しかし、僕だけで食べて不味かったら悔しいので、甘い物のプロフェッショナルであるパティシエに一緒に試食してもらうことにした。やはりその方が味について詳しく聞けると思う、とパティシエにはお願いした。

悔しいとかの件は一切話していない。


パティシエ(弟)と弟の彼女(マホちゃん)です

パティシエは僕の弟だ。彼が作るケーキはとても美味しい。
饅頭茶漬けを食べて欲しいとお願いしたところ、当たり前のように弟の彼女も巻き添えになることになった。

弟と彼女はいわゆる同棲というやつを行っている。
この二人の仲のよさはたとえようがない。二人を結ぶ赤い糸はもう赤いロープのようになりとても頑丈だ。それを切れる刃物を僕はホームセンターで探したい。


仲がいいでしょ!

これは僕が撮ったプリクラ

納得させる

弟の彼女のマホちゃんは「饅頭茶漬け」と聞いて、あきらかに「食べたくない」という顔をしていた。500m離れて薄目で彼女の顔を見てみも「食べたくない」という表情は分かるくらいだ。なので、「貧乏サヴァラン」を読んで納得してもらう。

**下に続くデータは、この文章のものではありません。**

/-- R95: sorting a record leaves the stores right. -/
theorem State.RecoveryRight.takeRecord (h : s.RecoveryRight) (r : Record) : (s.takeRecord r).RecoveryRight := by
  unfold State.takeRecord
  split
  · exact h
  · split
    · exact h
    · split
      · exact (h.advanceNext _ _).accept r
      · split
        · next habove =>
          exact ((h.openRun _ _ _ ((seqAbove_iff _ _).1 habove).1).advanceNext _ _).accept r
        · exact h.takeOld r

theorem takeRecords_recoveryRight (i : Station) (inc : Byte) (ds : List EventData) :
    ∀ {s : State} (first : Seq), s.RecoveryRight → (s.takeRecords i inc first ds).RecoveryRight := by
  induction ds with
  | nil => exact fun _ h => h
  | cons d ds ih => exact fun first h => ih _ (h.takeRecord _)

theorem State.RecoveryRight.raiseWatermark (h : s.RecoveryRight) (i : Station) (wm : Time) :
    (s.raiseWatermark i wm).RecoveryRight := by
  unfold State.raiseWatermark
  split
  · exact h
  · exact h.setSeqEntry _ _

theorem countTimes_recoveryRight (k : Counter) (n : Nat) :
    ∀ {s : State}, s.RecoveryRight → (s.countTimes k n).RecoveryRight := by
  induction n with
  | zero => exact fun h => h
  | succ n ih => exact fun h => ih (h.count k)

theorem State.RecoveryRight.suppress (h : s.RecoveryRight) (i : Station) (inc : Byte) (rs : List SeqRange) :
    (s.suppress i inc rs).RecoveryRight :=
  countTimes_recoveryRight _ _
    (h.setGaps (h.gaps.map (fun g => by split <;> rfl) (fun g => by split <;> rfl)))

theorem State.RecoveryRight.goneGap (h : s.RecoveryRight) (first : Seq) (n : Nat) {g : Gap}
    (hsize : g.count ≤ longestGap) : (s.goneGap first n g).RecoveryRight := by
  unfold State.goneGap
  split
  · exact h
  · next lo len hover =>
    obtain ⟨hlo, hlen⟩ := Gap.overlap_bounds hover
    dsimp only
    split
    · exact h
    · next hroom =>
      refine (h.setGaps (h.gaps.replaceFirst fun x hx hxp => ?_)).makeHole _
      have hstation : x.station = g.station := by
        have hat : (x.station == g.station && x.first == g.first) = true := hxp
        rw [Bool.and_eq_true, beq_iff_eq] at hat
        exact hat.1
      rw [hstation]
      exact g.partsRight_append (by omega) (by omega) (by omega)

theorem foldl_goneGap_recoveryRight (first : Seq) (n : Nat) (gs : List Gap) :
    ∀ {s : State}, s.RecoveryRight → (∀ g ∈ gs, g.count ≤ longestGap) →
      (gs.foldl (fun s g => s.goneGap first n g) s).RecoveryRight := by
  induction gs with
  | nil => exact fun h _ => h
  | cons g gs ih =>
    intro s h hsize
    obtain ⟨hg, hgs⟩ := List.forall_mem_cons.1 hsize
    exact ih (h.goneGap first n hg) hgs

theorem State.RecoveryRight.takeGone (h : s.RecoveryRight) (i : Station) (first : Seq) (n : Nat) :
    (s.takeGone i first n).RecoveryRight :=
  foldl_goneGap_recoveryRight first n _ h fun g hg => (h.gaps.size g (List.mem_of_mem_filter hg)).2

/-- R94: taking a frame leaves the stores right. -/
theorem State.RecoveryRight.sequencerTake (h : s.RecoveryRight) (f : Frame) : (s.sequencerTake f).RecoveryRight := by
  unfold State.sequencerTake
  split
  · exact h
  · unfold State.takeBody
    split
    · exact (takeRecords_recoveryRight _ _ _ _ (h.setSeqEntry _ _)).raiseWatermark _ _
    · split
      · exact h.setSeqEntry _ _
      · refine State.RecoveryRight.raiseWatermark ?_ _ _
        unfold State.trailing
        split
        · next habove => exact (h.openRun _ _ _ ((seqAbove_iff _ _).1 habove).1).advanceNext _ _
        · exact h
    · exact h.suppress _ _ _
    · split
      · exact takeRecords_recoveryRight _ _ _ _ h
      · exact h
    · split
      · exact h.takeGone _ _ _
      · exact h

theorem State.RecoveryRight.takeDeadline (h : s.RecoveryRight) {g : Gap} : (s.takeDeadline g).RecoveryRight := by
  unfold State.takeDeadline
  split
  · exact h.setGaps (h.gaps.replaceFirst fun x hx _ => PartsRight.singleton (h.gaps.size x hx) rfl)
  · exact (h.setGaps (h.gaps.replaceFirst fun _ _ _ => PartsRight.nil)).makeHole _

/-! ### The roster -/

theorem State.RecoveryRight.tellGone (h : s.RecoveryRight) (i : Station) : (s.tellGone i).RecoveryRight :=
  (h.closeGaps _ _).setSeqEntry _ _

ね、書いてあるでしょ!(仲良く二人で読んでいる、なんだかな〜)

書いてあるからには食べなければならない。
「続きはWEBで」はなかなか見ないけれど、彼氏の兄という厄介な存在がいるこの場では、読み終わった後には続きがあって、嫌でも饅頭茶漬けを食べなければならないのだ。


The 饅頭茶漬け

「本当に食べるんですか!? 絶対にマズイですよ!」というお笑い芸人のようなマホちゃんの言葉が僕の部屋よりは広いけれど、決して広くないこの部屋にこだまする。

彼女は大阪出身なので、やはり笑いが分かっている。「美味しいわけないですよ」」と言いつつ食べて「あ、美味しい」と言うのだ。


すげ〜顔

相当不味かったらしい。
饅頭茶漬けを鴎外は愛したが、マホちゃんは愛せないようだった。でも、こんな表情をも弟は愛しているのだろう。よし、もっと食え! と思い、次に弟が食べたところ、「ぜんざいみたいで、うまい!」とのことだった。僕も食べ「おぜんざいみたいで美味しい」と言った。「おぜんざい」と「お」を付けるところが弟には無い僕の上品さだ。